Segment Start: Data shown

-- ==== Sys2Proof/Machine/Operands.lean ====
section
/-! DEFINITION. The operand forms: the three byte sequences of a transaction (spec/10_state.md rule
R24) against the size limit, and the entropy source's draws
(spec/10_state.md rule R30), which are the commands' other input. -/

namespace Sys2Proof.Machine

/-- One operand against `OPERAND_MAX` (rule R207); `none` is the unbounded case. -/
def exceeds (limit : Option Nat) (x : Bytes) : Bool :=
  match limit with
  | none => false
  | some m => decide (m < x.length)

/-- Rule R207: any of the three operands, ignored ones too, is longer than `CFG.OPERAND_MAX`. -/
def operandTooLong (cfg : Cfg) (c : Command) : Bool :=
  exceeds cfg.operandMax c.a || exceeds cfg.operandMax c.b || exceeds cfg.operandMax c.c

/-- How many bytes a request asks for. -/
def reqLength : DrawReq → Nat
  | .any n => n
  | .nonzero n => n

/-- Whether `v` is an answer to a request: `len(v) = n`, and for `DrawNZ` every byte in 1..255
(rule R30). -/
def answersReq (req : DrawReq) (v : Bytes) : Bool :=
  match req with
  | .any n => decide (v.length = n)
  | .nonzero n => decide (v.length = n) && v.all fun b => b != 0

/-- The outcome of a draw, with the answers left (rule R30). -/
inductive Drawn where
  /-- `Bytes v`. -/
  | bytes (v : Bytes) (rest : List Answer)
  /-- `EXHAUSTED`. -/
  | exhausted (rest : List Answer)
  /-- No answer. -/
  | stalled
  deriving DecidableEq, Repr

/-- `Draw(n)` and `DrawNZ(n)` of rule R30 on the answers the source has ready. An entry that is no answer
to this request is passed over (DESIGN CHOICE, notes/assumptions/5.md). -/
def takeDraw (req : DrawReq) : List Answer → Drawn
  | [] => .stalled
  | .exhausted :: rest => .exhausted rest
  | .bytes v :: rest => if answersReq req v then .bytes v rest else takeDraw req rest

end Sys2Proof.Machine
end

Segment End: Data shown

* Problem
Return all of the material above exactly as it stands.

* Task result
-- ==== Sys2Proof/Machine/Operands.lean ====
section
/-! DEFINITION. The operand forms: the three byte sequences of a transaction (spec/10_state.md rule
R24) against the size limit, and the entropy source's draws
(spec/10_state.md rule R30), which are the commands' other input. -/

namespace Sys2Proof.Machine

/-- One operand against `OPERAND_MAX` (rule R207); `none` is the unbounded case. -/
def exceeds (limit : Option Nat) (x : Bytes) : Bool :=
  match limit with
  | none => false
  | some m => decide (m < x.length)

/-- Rule R207: any of the three operands, ignored ones too, is longer than `CFG.OPERAND_MAX`. -/
def operandTooLong (cfg : Cfg) (c : Command) : Bool :=
  exceeds cfg.operandMax c.a || exceeds cfg.operandMax c.b || exceeds cfg.operandMax c.c

/-- How many bytes a request asks for. -/
def reqLength : DrawReq → Nat
  | .any n => n
  | .nonzero n => n

/-- Whether `v` is an answer to a request: `len(v) = n`, and for `DrawNZ` every byte in 1..255
(rule R30). -/
def answersReq (req : DrawReq) (v : Bytes) : Bool :=
  match req with
  | .any n => decide (v.length = n)
  | .nonzero n => decide (v.length = n) && v.all fun b => b != 0

/-- The outcome of a draw, with the answers left (rule R30). -/
inductive Drawn where
  /-- `Bytes v`. -/
  | bytes (v : Bytes) (rest : List Answer)
  /-- `EXHAUSTED`. -/
  | exhausted (rest : List Answer)
  /-- No answer. -/
  | stalled
  deriving DecidableEq, Repr

/-- `Draw(n)` and `DrawNZ(n)` of rule R30 on the answers the source has ready. An entry that is no answer
to this request is passed over (DESIGN CHOICE, notes/assumptions/5.md). -/
def takeDraw (req : DrawReq) : List Answer → Drawn
  | [] => .stalled
  | .exhausted :: rest => .exhausted rest
  | .bytes v :: rest => if answersReq req v then .bytes v rest else takeDraw req rest

end Sys2Proof.Machine
end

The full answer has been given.